**How to complete this task**: Word for word, transcribe the data below from the line with "is there. -/" to the line with "if run.left = 0", keeping both of those lines.

--- Extracted entries Enclosed Below ---

-- ==== Sys2Proof/Machine/Reduce.lean ====
section
/-! DEFINITION. The reduction engine (11, R543-R556): records, staging, deciding, folding, delivering, the books. -/

set_option autoImplicit false

namespace Sys2Proof.Machine

open Sys2Proof

/-- Slot, record and address of the record with an RID among slot lists. -/
def State.redFind (s : State) (rid : Nat) (l : List Slot) : Option (Nat × Nat × Nat) :=
  (l.zipIdx.flatMap fun q => if q.1.kind = 3 then (s.redAddrs q.1).zipIdx.map fun a => (q.2, a.2, a.1) else []).find?
    fun x => (s.redRecAt x.2.2).rid == rid

/-! ### A half -/

/-- A count of a half moved from one term of its book to another (R557). -/
def State.redMove (s : State) (h : Nat) (src dst : Fld) (n : Nat) : State := (s.wr src (s.rd src h - n) h).bump dst n h

/-- Sources counted as expected and absent. -/
def State.redExpect (s : State) (h n : Nat) : State := (s.bump .RED_EXPECTED_COUNT n h).bump .RED_ABSENT_COUNT n h

/-- The record of an RID that a half knows. -/
def RedHalf.run (g : RedHalf) (rid : Nat) : Option RedRun := g.runs.find? fun r => r.rid == rid

/-- A record's progress replaced. -/
def State.setRun (s : State) (h : Nat) (r : RedRun) : State :=
  let g := s.redHalf h
  s.setRed h { g with runs := (g.runs.filter fun x => x.rid != r.rid) ++ [r] }

/-- A record newly known: its sources are expected (R557). -/
def State.newRun (s : State) (h : Nat) (slot rec addr : Nat) : State × RedRun :=
  let r := s.redRecAt addr
  (s.redExpect h (redSources (s.redEntries r)),
    ⟨r.rid, .staging, slot, rec, addr, 0, [], [], 0, List.replicate r.len 0, false, [], [], false⟩)

/-- 64-byte units of the half's buffer in use (R563). -/
def State.redUnitsUsed (s : State) (h : Nat) : Nat :=
  (((s.redHalf h).runs.filter fun r => r.phase == .staging || r.phase == .active || r.phase == .sent).map fun r =>
    let q := s.redRecAt r.addr
    redUnits q (s.redEntries q)).foldl (· + ·) 0

/-! ### Sources (R549) -/

/-- The source of an entry among the staged ones. -/
def RedRun.source (r : RedRun) (i : Nat) (backup : Bool) : Option RedSource :=
  r.srcs.find? fun x => x.entry == i && x.backup == backup

/-- All segments of a source are there. -/
def RedSource.whole (x : RedSource) : Bool :=
  match x.last with | some (k, _) => (List.range (k + 1)).all fun i => x.segs.any fun p => p.1 == i | none => false

/-- The payload of a whole source. -/
def RedSource.payload (x : RedSource) : List Byte := x.segs.flatMap (·.2)

/-- A source is complete and checked. -/
def RedSource.ok (x : RedSource) : Bool :=
  x.whole && match x.last with | some (_, c) => crc32c x.payload == c | none => false

/-- Bytes cut into elements of n bytes. -/
def byteElems (n : Nat) : Nat → List Byte → List Nat
  | 0, _ => []
  | fuel + 1, bs => if bs.isEmpty then [] else leNat (bs.take n) :: byteElems n fuel (bs.drop n)

/-- Elements of a remote source of an entry. -/
def remoteElems (gf wide : Bool) (bs : List Byte) : List Nat := byteElems (if gf then 1 else if wide then 16 else 4) bs.length bs

/-- Value of an element of a remote SUM source. -/
def remoteNum (wide : Bool) (v : Nat) : Num := if wide then accDecode (BitVec.ofNat 128 v) else fmt32.decode v

/-- A value that is neither NaN nor infinite. -/
def isFinite (x : Num) : Bool := match x with | .fin _ => true | _ => false

/-- A source is finite. -/
def sourceFinite (gf wide : Bool) (bs : List Byte) : Bool :=
  gf || (remoteElems gf wide bs).all fun v => isFinite (remoteNum wide v)

/-- The decision of R549 on an entry: `some false` takes the primary, `some true` the backup, `none` nothing yet. -/
def decideEntry (ended okP goodP okB goodB : Bool) : Option Bool :=
  if goodP then some false
  else if okP && goodB then some true
  else if ended then
    if goodB then some true else if okP then some false else if okB then some true else none
  else none

/-- One remote entry decided; the source that is not taken is discarded when it is there. -/
def State.decideOne (h : Nat) (r : RedRec) (p : State × RedRun) (q : Nat × Nat) : State × RedRun :=
  let (s, run) := p
  let (v, i) := q
  if entLocal v || (run.taken.any fun t => t.1 == i) then p
  else
    let wide := entWide v
    let ok := fun (b : Bool) => match run.source i b with | some x => x.ok | none => false
    let fin := fun (b : Bool) => match run.source i b with | some x => sourceFinite r.gf wide x.payload | none => false
    let good := fun (b : Bool) => ok b && (!r.subst || fin b)
    match decideEntry (run.left == 0) (ok false) (good false) (ok true) (good true) with
    | some b =>
      let other := match run.source i (!b) with | some x => x.whole | none => false
      let run := { run with taken := tabPut i b run.taken, srcs := run.srcs.filter fun x => !(x.entry == i && x.backup == !b) }
      let run := if fin b then run else { run with nonfinite := run.nonfinite ++ [(i, if b then entBackup v else entPrimary v)] }
      (if other then s.redMove h .RED_STAGED_COUNT .RED_DISCARDED_COUNT 1 else s, run)
    | none =>
      if run.left = 0 ∧ !run.missing.contains i then
        (s.raiseSlot .ERR_RED_MISSING (redEngine h) run.slot run.record run.rid i, { run with missing := run.missing ++ [i] })
      else p

/-! ### Folding (R550, R551) -/

/-- One bit of the multiplication in GF(2⁸) with the polynomial 0x11D (R551). -/
def gfDouble (x : Nat) : Nat := if x % 256 < 128 then x % 256 * 2 else (x % 256 * 2 ^^^ 0x11D) % 256

/-- Product in GF(2⁸), over the bits of the first factor from the lowest. -/
def gfMulBits : Nat → Nat → Nat → Nat
  | 0, _, _ => 0
  | n + 1, a, x => (if a % 2 = 1 then x % 256 else 0) ^^^ gfMulBits n (a / 2) (gfDouble x)

/-- Product in GF(2⁸) (R551). -/
def gfMul (a x : Nat) : Nat := gfMulBits 8 a x

/-- The terms of one source folded into the accumulators; flags; whether bits were lost. -/
def foldSum (accs : List Acc) (xs : List Num) : List Acc × FlagSet × Bool :=
  let rs := (accs.zip xs).map fun p =>
    let (t, f) := elemTerm p.2
    let o := cubeStep p.1 [t]
    (o.acc, f ||| o.flags, o.lost)
  (rs.map (·.1), flagsOr (rs.map (·.2.1)), rs.any (·.2.2))

/-- GF_MAC of one source (R551). -/
def foldGf (coef : Nat) (accs : List Acc) (xs : List Nat) : List Acc :=
  (accs.zip xs).map fun p => p.1 ^^^ BitVec.ofNat 128 (gfMul coef p.2)

/-- The elements of a local source (R546). -/
def State.localElems (s : State) (id : Nat) : List SrcElem :=
  let d := s.desc id
  if d.empty then [] else d.window.map fun i => s.srcElem [] d (s.srcPos d i)

/-- The bytes of a local source. -/
def State.localBytes (s : State) (id : Nat) : List Nat :=
  let d := s.desc id
  (s.readLocs d d.window).filterMap fun l => match l with | .here a => some a | _ => none

/-- One entry folded, when its turn has come and its source is taken. -/
def State.foldOne (h : Nat) (r : RedRec) (p : State × RedRun) (q : Nat × Nat) : State × RedRun :=
  let (s, run) := p
  let (v, i) := q
  if run.folded ≠ i ∨ run.failed then p
  else if entLocal v then
    match s.firstPoisoned (s.localBytes (entDesc v)) with
    | some b => (s.raiseSlot .ERR_MEM_UE (redEngine h) run.slot run.record b, { run with failed := true })
    | none =>
      let es := s.localElems (entDesc v)
      let ty := (s.desc (entDesc v)).ty
      let s := s.redMove h .RED_ABSENT_COUNT .RED_FOLDED_COUNT 1
      if r.gf then (s, { run with folded := i + 1, acc := foldGf (entCoef v) run.acc (es.map (·.bits)) })
      else
        let xs := es.map fun e => ty.decode e.bits
        let (acc, f, l) := foldSum run.acc xs
        let run := { run with folded := i + 1, acc := acc, lost := run.lost || l }
        (s.orFlags .RED_FLAGS_FLAGS f h,
          if xs.all isFinite then run else { run with nonfinite := run.nonfinite ++ [(i, s.rank)] })
  else
    match run.taken.find? fun t => t.1 == i with
    | none => p
    | some (_, b) =>
      match run.source i b with
      | none => p
      | some x =>
        let es := remoteElems r.gf (entWide v) x.payload
        let s := s.redMove h .RED_STAGED_COUNT .RED_FOLDED_COUNT 1
        let run := { run with folded := i + 1, srcs := run.srcs.filter fun y => !(y.entry == i) }
        if r.gf then (s, { run with acc := foldGf (entCoef v) run.acc es })
        else
          let (acc, f, l) := foldSum run.acc (es.map (remoteNum (entWide v)))
          (s.orFlags .RED_FLAGS_FLAGS f h, { run with acc := acc, lost := run.lost || l })

/-! ### Delivering (R552, R553) -/

/-- A record completes: its signal, and a record for each source that was not finite (R553). -/
def State.completeRun (s : State) (h : Nat) (r : RedRec) (run : RedRun) : State :=
  let e := redEngine h
  let s := run.nonfinite.foldl (fun (s : State) (q : Nat × Nat) =>
    s.raiseSlot .ERR_RED_NONFINITE e run.slot run.record (run.rid + q.1 * 2 ^ 14) q.2) s
  let s := s.bump .RED_RECORDS_COUNT 1 h
  let s := if r.sigObj = 0 then s else s.sendSignal (.engine e) r.sigObj r.sigCount
  (s.setRun h { run with phase := .complete, acc := [], srcs := [] }).settleRed h

/-- A folded accumulator list written to the local destination. -/
def State.deliverHere (s : State) (r : RedRec) (vals : List Nat) : State :=
  let d := s.desc r.outDesc
  let l := (d.window.zip vals).filterMap fun p =>
    let j := d.dims.map (d.local p.1)
    if s.validPos d j then some (j, p.2) else none
  s.storeXfer (unitBytesOf (s.windowUnits d l))

/-- The segments of a partial sent to the receiving record (R537, R552). -/
def State.sendPartial (s : State) (h : Nat) (r : RedRec) (run : RedRun) (bs : List Byte) : State :=
  let ps := pieces 2048 bs.length bs
  ps.zipIdx.foldl (fun (s : State) (q : List Byte × Nat) =>
    let last := q.2 + 1 == ps.length
    let m := { msgPlain 5 2 (s.coordOfRank r.outRank) r.outObj q.2 (if last then crc32c bs else 0) q.1 with
      unit := r.outHalf, first := q.2 == 0, last := last }
    s.present m (.seg q.2) (some (redEngine h, run.slot))) s

/-- A record all of whose entries have folded delivers its result (R552). -/
def State.deliverRun (s : State) (h : Nat) (r : RedRec) (run : RedRun) : State :=
  let lostF := flagIf run.lost fIX
  let rs := run.acc.map fun a =>
    if r.gf then (a.toNat % 256, fNone) else if r.outWide then (a.toNat, fNone) else accRound fmt32 .rne 0 false 0 a
  let s := if r.gf then s else s.orFlags .RED_FLAGS_FLAGS (flagsOr (rs.map (·.2)) ||| lostF) h
  let vals := rs.map (·.1)
  if r.isLocal then (s.deliverHere r vals).completeRun h r run
  else
    let n := if r.gf then 1 else if r.outWide then 16 else 4
    (s.setRun h { run with phase := .sent }).sendPartial h r run (vals.flatMap (leBytes n))

/-- A record whose read failed ends without a signal; its other sources are cancelled. -/
def State.failRun (s : State) (h : Nat) (r : RedRec) (run : RedRun) : State :=
  let es := (s.redEntries r).zipIdx
  let open_ := (es.filter fun q => decide (run.folded ≤ q.2)).map fun q =>
    let whole := fun (b : Bool) => match run.source q.2 b with | some x => b2n x.whole | none => 0
    if entLocal q.1 then (0, 1)
    else
      let st := whole false + whole true
      let gone := b2n ((run.taken.any fun t => t.1 == q.2) && entHasBackup q.1)
      (st, (if entHasBackup q.1 then 2 else 1) - st - gone)
  let staged := (open_.map (·.1)).foldl (· + ·) 0
  let absent := (open_.map (·.2)).foldl (· + ·) 0
  let s := (s.redMove h .RED_STAGED_COUNT .RED_CANCELLED_COUNT staged).redMove h .RED_ABSENT_COUNT .RED_CANCELLED_COUNT absent
  (s.setRun h { run with phase := .cancelled, acc := [], srcs := [] }).settleRed h

/-- A record moves on as far as it can: decide, fold, deliver (R549-R552). A write into a padded footprint of an earlier
slot waits (R412). -/
def State.advanceRun (s : State) (h rid : Nat) : State :=
  match (s.redHalf h).run rid with
  | none => s
  | some run =>
    if run.phase ≠ .active then s
    else
      let r := s.redRecAt run.addr
      let es := (s.redEntries r).zipIdx
      let (s, run) := es.foldl (State.decideOne h r) (s, run)
      let (s, run) := es.foldl (State.foldOne h r) (s, run)
      let s := s.setRun h run
      if run.failed then s.failRun h r run
      else if run.folded < r.ncon then s
      else if r.isLocal && s.padWaits (redEngine h) run.slot (s.touch (s.desc r.outDesc)) then s
      else s.deliverRun h r run

/-- Every active record of a half moves on. -/
def State.advanceHalf (s : State) (h : Nat) : State :=
  ((s.redHalf h).runs.map (·.rid)).foldl (fun (s : State) (rid : Nat) => s.advanceRun h rid) s

/-! ### Step abort and body entry (R556, R557) -/

/-- The counts of a half with what is staged and absent cancelled. -/
def State.redCancelAll (s : State) (h : Nat) : State :=
  (s.redMove h .RED_STAGED_COUNT .RED_CANCELLED_COUNT (s.rd .RED_STAGED_COUNT h)).redMove h .RED_ABSENT_COUNT .RED_CANCELLED_COUNT
    (s.rd .RED_ABSENT_COUNT h)

/-- A half at a STEP_ABORT: records not complete are cancelled (R556). -/
def State.redAbort (s : State) (h : Nat) : State :=
  let g := s.redHalf h
  (s.redCancelAll h).setRed h { g with next := 0, runs := g.runs.map fun r =>
    if r.phase = .complete then r else { r with phase := .cancelled, acc := [], srcs := [] } }

/-- A half at a tick that starts BODY_FIRST: its books start afresh for the step (R557). -/
def State.redBodyEntry (s : State) (h : Nat) : State :=
  ([Fld.RED_EXPECTED_COUNT, .RED_ABSENT_COUNT, .RED_STAGED_COUNT, .RED_FOLDED_COUNT, .RED_DISCARDED_COUNT, .RED_CANCELLED_COUNT].foldl
    (fun (s : State) (f : Fld) => s.wr f 0 h) s).setRed h RedHalf.reset

/-- At a frame boundary the deadlines of a half come one frame nearer (R549, R497). -/
def State.redBoundary (s : State) (h : Nat) : State :=
  let g := s.redHalf h
  s.setRed h { g with runs := g.runs.map fun r => if r.phase = .active then { r with left := r.left - 1 } else r }

end Sys2Proof.Machine
end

--- End of Enclosed Extracted entries ---

**Answer to this task**:
/-- One remote entry decided; the source that is not taken is discarded when it is there. -/
def State.decideOne (h : Nat) (r : RedRec) (p : State × RedRun) (q : Nat × Nat) : State × RedRun :=
  let (s, run) := p
  let (v, i) := q
  if entLocal v || (run.taken.any fun t => t.1 == i) then p
  else
    let wide := entWide v
    let ok := fun (b : Bool) => match run.source i b with | some x => x.ok | none => false
    let fin := fun (b : Bool) => match run.source i b with | some x => sourceFinite r.gf wide x.payload | none => false
    let good := fun (b : Bool) => ok b && (!r.subst || fin b)
    match decideEntry (run.left == 0) (ok false) (good false) (ok true) (good true) with
    | some b =>
      let other := match run.source i (!b) with | some x => x.whole | none => false
      let run := { run with taken := tabPut i b run.taken, srcs := run.srcs.filter fun x => !(x.entry == i && x.backup == !b) }
      let run := if fin b then run else { run with nonfinite := run.nonfinite ++ [(i, if b then entBackup v else entPrimary v)] }
      (if other then s.redMove h .RED_STAGED_COUNT .RED_DISCARDED_COUNT 1 else s, run)
    | none =>
      if run.left = 0 ∧ !run.missing.contains i then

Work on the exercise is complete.